One of the original core tenets of cloud was the centralization of computing for convenience and outsourced management. The reality is many cloud buyers aren’t comfortable giving full control of all their workloads to a third party. Many are also bound by regulations requiring them to keep data in certain jurisdictions or under their own management. Private clouds were created to provide governance and control where public cloud failed, albeit with less scalability and flexibility than a public cloud.

Hybrid cloud makes public cloud more scalable by making it more distributed, which also means it is more flexible in terms of compliance and control.

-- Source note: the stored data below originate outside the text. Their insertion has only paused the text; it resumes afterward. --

-- ==== Sys2Proof/Certificates/Slice0/Obligations.lean ====
section
/-! DEFINITION. The statements for the provers. -/
open Sys2Proof Sys2Proof.Machine

/-- O1. A step takes the command at the front of the queue and is exec of it on the state with the rest of the queue. For every
command and every state with that command at the front of its queue, step is exec of the command on the state with the queue's
rest: first in, first out, and nothing is added. (95_what_each_step_holds.md). -/
def Obligations.StepRunsFrontCommand : Prop :=
  ∀ (s : State) (c : Instr) (rest : List Instr), s.pending = c :: rest → step s = exec c { s with pending := rest }

/-- O2. On an empty queue a step lets one tick of fabric time pass (the model choice of log entry 4). With nothing pending, a
step lets 2^-30 s pass: the timer advances by one, the fabric count by one unless it is held or at fault, the cycle count of the
cores by (8 + j)/16 of 1.1 GHz less what remains for the next tick, none in Deep; no core, partition, memory byte or fuse
changes. That the queue's being empty means a tick is log entry 4's choice. (R440, R445, R450). -/
def Obligations.EmptyQueueTicks : Prop :=
  ∀ s : State, s.pending = [] →
    let n : Nat := if s.get Reg.GOV.STATE.deep 0 ≠ 0 then 0 else (8 + s.get Reg.GOV.STATE.j 0) * 1100000000
    let held : Prop := s.get Reg.TIME.STATUS.state 0 = 4 ∨ s.time.hold ≠ 0
    ∃ t, step s = .next t ∧ t.clock.timer = s.clock.timer + 1 ∧
      (¬ held → t.clock.ftime = s.clock.ftime + 1 ∧ t.regs = s.regs) ∧ (held → t.clock.ftime = s.clock.ftime) ∧
      t.clock.frac = (s.clock.frac + n) % 2 ^ 34 ∧
      t.clock.cycles = s.clock.cycles + BitVec.ofNat 64 ((s.clock.frac + n) / 2 ^ 34) ∧
      t.cores = s.cores ∧ t.parts = s.parts ∧ t.mem = s.mem ∧ t.fuses = s.fuses ∧ t.pending = [] ∧ t.out = s.out

/-- O3. Cold reset: no register written, so each page register reads its After cold value; no unit holds anything. State.reset
has no page register written, so every register reads the After cold value that its table gives; every core is idle, with no
task, no move and no semaphore, and EDGE_ROWS and EDGE_COLS 64; no partition or tenant holds anything; nothing waits and nothing
has been sent. That memory reads 0 then, and that the other registers of a core read 0, are the model's choices (log entries 2
and 3). (R18, R453, R97). -/
def Obligations.ResetLeaves : Prop :=
  (∀ key, State.reset.regAt key = coldValue (key % 2 ^ 32)) ∧ (∀ c, State.reset.core c = Core.idle) ∧
  Core.idle.task = none ∧ Core.idle.sync.moves = [] ∧ Core.idle.sync.sems = [] ∧ Core.idle.spec.edgeRows = 64 ∧
  Core.idle.spec.edgeCols = 64 ∧ (∀ p, State.reset.part p = Part.zero ∧ State.reset.life p = 0) ∧
  (∀ t, State.reset.tenant t = Tenant.zero) ∧ (∀ c, State.reset.partOf c = none) ∧ State.reset.pending = [] ∧
  State.reset.out = [] ∧ (∀ a, Mem.read State.reset.mem a = 0) ∧ State.reset.get Reg.BOOT.STATUS.state 0 = 0

/-- O4. A command whose unit exists always answers a next state; any other stops with the fault of its unit. For every command
of the table and every state: where the core, partition, tenant, port or queue pair that it names exists, exec answers a next
state, whatever the state holds; where it does not, exec stops with the fault that names the missing unit. (R2, R346, R376). -/
def Obligations.WellFormedNeverStops : Prop :=
  ∀ (i : Instr) (s : State), (i.wf = true → ∃ t, exec i s = .next t) ∧ (i.wf = false → exec i s = .fault (targetFault i.target))

/-- O5. No command changes the commands that wait behind it, and what has left the device has left. For every command and state,
a next state has the same queue as before, and everything sent before is still there, in order, in front of what the command
sends. (95_what_each_step_holds.md). -/
def Obligations.ExecLeavesTheQueue : Prop :=
  ∀ (i : Instr) (s t : State), exec i s = .next t → t.pending = s.pending ∧ s.out <+: t.out

/-- O6. Every step keeps the canonical form of memory and the 8-byte width of every page register. From every state in which
memory is in canonical form (addresses strictly rising, no entry equal to what an unlisted address reads as) and every page
register holds less than 2^64, every step that answers a next state, whatever the command, leaves a state of which the same
holds. (R15, R56, R459). -/
def Obligations.StepKeepsMemoryAndRegisterWidth : Prop :=
  ∀ s t : State, Mem.wf s.mem = true → (∀ x ∈ s.regs, x.2 < 2 ^ 64) → step s = .next t →
    Mem.wf t.mem = true ∧ ∀ x ∈ t.regs, x.2 < 2 ^ 64

/-- O7. The state after reset has memory in canonical form, no register wider than 8 bytes, and a legal min_svn. State.reset
meets the invariants that every step keeps: canonical memory, page registers of 8 bytes, and min_svn within the 63 fuses. (R15,
R459, R433). -/
def Obligations.ResetMeetsTheInvariant : Prop :=
  Mem.wf State.reset.mem = true ∧ (∀ x ∈ State.reset.regs, x.2 < 2 ^ 64) ∧ State.reset.fuses.minSvn ≤ 63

But this means cloud buyers must wrestle with designing and managing IT applications to work across different venues, where each venue has different capabilities and characteristics.

Public cloud providers now offer appliances or software that provide the same services found on public cloud but located in an on-premises environment. These appliances and software are designed to work “out of the box” with the public cloud, thereby allowing hybrid cloud to be implemented quicker than through a bespoke design. The hardware manufacturers, seeing the cloud providers enter their traditional territory of the on-premises data center, have responded with pay-as-you-go cloud servers that are billed according to usage.

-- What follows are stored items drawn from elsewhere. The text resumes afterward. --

@[simp] theorem State.regAt_of_writeN (a n v : Nat) (key' : Nat) : (s.writeN a n v).regAt key' = s.regAt key' := rfl
@[simp] theorem State.getB_of_writeN (a n v : Nat) (f' : Fld) (i' b' : Nat) : (s.writeN a n v).getB f' i' b' = s.getB f' i' b' := rfl
@[simp] theorem State.get_of_writeN (a n v : Nat) (f' : Fld) (i' : Nat) : (s.writeN a n v).get f' i' = s.get f' i' := rfl
@[simp] theorem State.getBit_of_writeN (a n v : Nat) (f' : Fld) (i' : Nat) : (s.writeN a n v).getBit f' i' = s.getBit f' i' := rfl
@[simp] theorem State.core_of_writeN (a n v : Nat) (c' : Nat) : (s.writeN a n v).core c' = s.core c' := rfl
@[simp] theorem State.part_of_writeN (a n v : Nat) (p' : Nat) : (s.writeN a n v).part p' = s.part p' := rfl
@[simp] theorem State.tenant_of_writeN (a n v : Nat) (t' : Nat) : (s.writeN a n v).tenant t' = s.tenant t' := rfl
@[simp] theorem State.qp_of_writeN (a n v : Nat) (q' : Nat) : (s.writeN a n v).qp q' = s.qp q' := rfl
@[simp] theorem State.link_of_writeN (a n v : Nat) (x' : Nat) : (s.writeN a n v).link x' = s.link x' := rfl

@[simp] theorem State.regAt_of_poisonRange (a n : Nat) (key' : Nat) : (s.poisonRange a n).regAt key' = s.regAt key' := rfl
@[simp] theorem State.getB_of_poisonRange (a n : Nat) (f' : Fld) (i' b' : Nat) : (s.poisonRange a n).getB f' i' b' = s.getB f' i' b' := rfl
@[simp] theorem State.get_of_poisonRange (a n : Nat) (f' : Fld) (i' : Nat) : (s.poisonRange a n).get f' i' = s.get f' i' := rfl
@[simp] theorem State.getBit_of_poisonRange (a n : Nat) (f' : Fld) (i' : Nat) : (s.poisonRange a n).getBit f' i' = s.getBit f' i' := rfl
@[simp] theorem State.core_of_poisonRange (a n : Nat) (c' : Nat) : (s.poisonRange a n).core c' = s.core c' := rfl
@[simp] theorem State.part_of_poisonRange (a n : Nat) (p' : Nat) : (s.poisonRange a n).part p' = s.part p' := rfl
@[simp] theorem State.tenant_of_poisonRange (a n : Nat) (t' : Nat) : (s.poisonRange a n).tenant t' = s.tenant t' := rfl
@[simp] theorem State.readN_of_poisonRange (a n : Nat) (a' n' : Nat) : (s.poisonRange a n).readN a' n' = s.readN a' n' := rfl
@[simp] theorem State.readBytes_of_poisonRange (a n : Nat) (a' n' : Nat) : (s.poisonRange a n).readBytes a' n' = s.readBytes a' n' := rfl
@[simp] theorem State.qp_of_poisonRange (a n : Nat) (q' : Nat) : (s.poisonRange a n).qp q' = s.qp q' := rfl
@[simp] theorem State.link_of_poisonRange (a n : Nat) (x' : Nat) : (s.poisonRange a n).link x' = s.link x' := rfl

@[simp] theorem State.regAt_of_zeroRange (a n : Nat) (key' : Nat) : (s.zeroRange a n).regAt key' = s.regAt key' := rfl
@[simp] theorem State.getB_of_zeroRange (a n : Nat) (f' : Fld) (i' b' : Nat) : (s.zeroRange a n).getB f' i' b' = s.getB f' i' b' := rfl
@[simp] theorem State.get_of_zeroRange (a n : Nat) (f' : Fld) (i' : Nat) : (s.zeroRange a n).get f' i' = s.get f' i' := rfl
@[simp] theorem State.getBit_of_zeroRange (a n : Nat) (f' : Fld) (i' : Nat) : (s.zeroRange a n).getBit f' i' = s.getBit f' i' := rfl
@[simp] theorem State.core_of_zeroRange (a n : Nat) (c' : Nat) : (s.zeroRange a n).core c' = s.core c' := rfl
@[simp] theorem State.part_of_zeroRange (a n : Nat) (p' : Nat) : (s.zeroRange a n).part p' = s.part p' := rfl
@[simp] theorem State.tenant_of_zeroRange (a n : Nat) (t' : Nat) : (s.zeroRange a n).tenant t' = s.tenant t' := rfl
@[simp] theorem State.qp_of_zeroRange (a n : Nat) (q' : Nat) : (s.zeroRange a n).qp q' = s.qp q' := rfl
@[simp] theorem State.link_of_zeroRange (a n : Nat) (x' : Nat) : (s.zeroRange a n).link x' = s.link x' := rfl

end Sys2Proof.Machine
end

Cloud management platforms provide a common interface to manage hybrid cloud, another consideration for cloud buyers. To manage applications effectively across venues, new application architectures are required. Software containers (an abstraction of code from operating systems) provide the basis of microservices, where applications are broken down into small, independent pieces of code that can scale independently — across venues if needed.

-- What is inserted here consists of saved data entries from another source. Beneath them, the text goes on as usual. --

-- ==== Sys2Proof/Laws/Issue.lean ====
section
/-! SUPPORT. What issue can do: an operation that passes its checks takes effect whole. -/
/- One declaration after another: the package as one text then needs few threads at a time. -/
set_option Elab.async false

namespace Sys2Proof.Machine

/-- One operation never names a destination twice. -/
theorem conflict_one (o : SlotOp) : conflict [o] = false := by
  have key : ∀ l : List Nat, l.Nodup → (l.eraseDups).length = l.length := by
    intro l
    induction l with
    | nil => intro _; rfl
    | cons a l ih =>
      intro h
      have ⟨h1, h2⟩ := List.nodup_cons.mp h
      rw [List.eraseDups_cons]
      have : l.filter (fun b => !(b == a)) = l := by
        apply List.filter_eq_self.mpr
        intro b hb
        have : b ≠ a := fun e => h1 (e ▸ hb)
        simp [this]
      rw [this]
      simp [ih h2]
  have nd : (o.dests).Nodup := by
    cases o with
    | scalar o => cases o <;> simp [SlotOp.dests, ScalarOp.dests]
    | mat o f => cases o <;> simp [SlotOp.dests]
    | vec o f =>
      have hv : codeV f.vd ≠ codeV (f.vd + 1) := by
        simp only [codeV, ne_eq, Nat.add_left_cancel_iff]
        intro h
        have := BitVec.eq_of_toNat_eq h
        bv_omega
      cases o <;> (try simp [SlotOp.dests, VOp.dests]) <;> exact hv
    | sf o f => cases o <;> simp [SlotOp.dests]
    | mv o f => cases o <;> simp [SlotOp.dests]
    | sy o f =>
      have hs : codeS f.rd ≠ codeS (nextReg f.rd) := by
        simp only [codeS, nextReg, ne_eq]
        intro h
        have := BitVec.eq_of_toNat_eq h
        bv_omega
      cases o <;> simp [SlotOp.dests, SyOp.dests, hs]
  have := key _ (nd.filter (fun c => c != 0 && c != 32))
  simp [conflict, this]

/-- An operation that passes its checks takes effect (R73, R92). -/
theorem runOne_perform (s : State) (p c : Nat) (rom : Bool) (o : SlotOp) (h : Issues s p c o) :
    s.runOne c rom o = s.perform p c [(issueSlot (s.core c) o, o)] false rom := by
  obtain ⟨⟨_, hp, ht, hf⟩, hfe, hl, hr, hc, hw⟩ := h
  have ht' : (s.core c).task.isNone = false := by simpa [Option.isNone_eq_false_iff] using ht
  simp only [State.runOne, State.ofTask, hp, ht', hf, Bool.or_false, Bool.false_eq_true, if_false, State.decoded,
    List.findSome?_cons, List.findSome?_nil, hfe, Option.map_none, hl, List.map_cons, List.map_nil, conflict_one,
    Bool.false_and, State.issue, hr, hc, hw]

/-- A core command whose operation passes its checks completes with that operation performed. -/
theorem exec_coreOp (s : State) (p c : Nat) (rom : Bool) (o : SlotOp) (i : Instr) (hi : coreOp i = some (c, rom, o))
    (h : Issues s p c o) : exec i s = .next (s.perform p c [(issueSlot (s.core c) o, o)] false rom) := by
  have hx := h.runs.exists?
  have e : exec i s = onCoreId c (.next (s.runOne c rom o)) := by
    cases i <;> simp only [coreOp, Option.some.injEq, Prod.mk.injEq, reduceCtorEq] at hi <;>
      (obtain ⟨rfl, rfl, rfl⟩ := hi; rfl)
  rw [e, onCoreId, if_pos hx, runOne_perform s p c rom o h]

/-- What performing one operation does (R69, R74): its effect, then the PC and mode of the next fetch; a HALT ends the task. -/
theorem perform_one (s : State) (p c n : Nat) (o : SlotOp) (rom : Bool) (h : o ≠ .scalar .halt) :
    s.perform p c [(n, o)] false rom =
      (slotEffect rom p c (s.core c) s o).onCore c (fun k =>
        k.goto (nextFetch (s.core c) [(n, o)] false).1 (nextFetch (s.core c) [(n, o)] false).2) := by
  have hh : halts [(n, o)] = false := by simp [halts, h]
  simp [State.perform, hh, Core.goto]

/-- Fetch goes on with the next instruction or bundle unless a scalar operation redirects it. -/
theorem nextFetch_plain (k : Core) (n : Nat) (o : SlotOp) (h : ∀ x, o = .scalar x → redirect k x = none) :
    nextFetch k [(n, o)] false = k.spec.after false := by
  cases o with
  | scalar x => simp [nextFetch, h x rfl]
  | _ => simp [nextFetch]

@[simp] theorem Core.setS_spec (k : Core) (r : BitVec 5) (w : Word) : (k.setS r w).spec = k.spec := by
  unfold Core.setS; split <;> rfl

@[simp] theorem Core.setS_sync (k : Core) (r : BitVec 5) (w : Word) : (k.setS r w).sync = k.sync := by
  unfold Core.setS; split <;> rfl

/-- A scalar operation whose effect is one register written. -/
theorem perform_wrote (s : State) (p c n : Nat) (o : ScalarOp) (rom : Bool) (rd : BitVec 5) (w : Word) (hh : o ≠ .halt)
    (hr : redirect (s.core c) o = none) (he : scalarEffect s p c (s.core c) o = s.onCore c (fun k => k.setS rd w)) :
    s.perform p c [(n, .scalar o)] false rom = wrote s c rd w := by
  rw [perform_one _ _ _ _ _ _ (by simp [hh]), nextFetch_plain _ _ _ (by rintro x ⟨⟩; exact hr)]
  simp only [slotEffect, he, State.onCore_onCore, wrote]
  apply State.onCore_congr
  simp [Core.advance, Core.goto, Special.after]

/-- Clean registers are not poisoned. -/
theorem poisonExn_clean (k : Core) (l : List Nat) (h : ∀ c ∈ l, Map.find k.poison c = none) : k.poisonExn l = none := by
  have : l.findSome? (fun c => Map.find k.poison c) = none := by simpa using h
  simp [Core.poisonExn, Core.firstPoison, this]

/-- A scalar operation that reads clean registers, is no memory access, special or control operation, issues. -/
theorem issues_plain (s : State) (p c : Nat) (o : ScalarOp) (hr : Runs s p c) (hp : ∀ x ∈ o.srcs, Map.find (s.core c).poison x = none)
    (hl : o.illegal (s.core c) = false) (hc : o.control = false)
    (hk : scalarCheck s p c (s.core c) o = (s.core c).poisonExn o.srcs) (hf : fetchExn (s.core c) o = none) : Issues s p c (.scalar o) where
  runs := hr
  fetch := hf
  legal := by simp [slotIllegal, hl, hc]
  room := by simp [resourceStall, SlotOp.tiles]
  checks := by simp only [slotCheck]; rw [hk, poisonExn_clean _ _ hp]
  wait := by simp [waitOf]

end Sys2Proof.Machine
end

Applications that can scale effectively on the cloud are referred to as “cloud native.” Containers, microservices and cloud-native architectures were all introduced to make cloud scale effectively, but they all introduce new complexity. The Cloud Native Computing Foundation (CNCF) tracks over 1,200 projects, products and companies associated with cloud-native practices. The CNCF aims to reduce technical complexity in cloud-native practices, but these practices are all nascent and there is no clear standard approach to implementing cloud-native concepts.

To the uninitiated, cloud might appear a simple and nimble means to access capacity and cloud-enabling technologies (such as cloud software tools, libraries of application programming interfaces for integrations, etc.). This can still be the case for simple use cases, such as non-mission critical websites. However, users face complex and often onerous requirements for many of their workloads to run in a public cloud according to their business needs (such as resiliency and cost). The original cloud promised much, but the additional capabilities that have made cloud arguably more scalable and resilient have come at the cost of simplicity.

Today, there is no standard architecture for a particular application, no “best” approach or “right” combination of tools, venues, providers or services. Cloud users face a wall of options to consider. Amazon Web Services, the largest cloud provider, has over 200 products alone, with over five million variations. Most cloud deployments today are kludged — improvised or put together from an ill-assorted collection of parts. Different venues, different management interfaces and different frameworks, working together as best as they can. Functional, but not integrated.

The big threat of complexity is that more things can go wrong. When they do, the cause can be challenging to trace. The cloud sector has exploded with new capabilities to address mission-critical requirements — but choosing and assembling these capabilities to satisfactorily support a mission-critical application is a work in progress.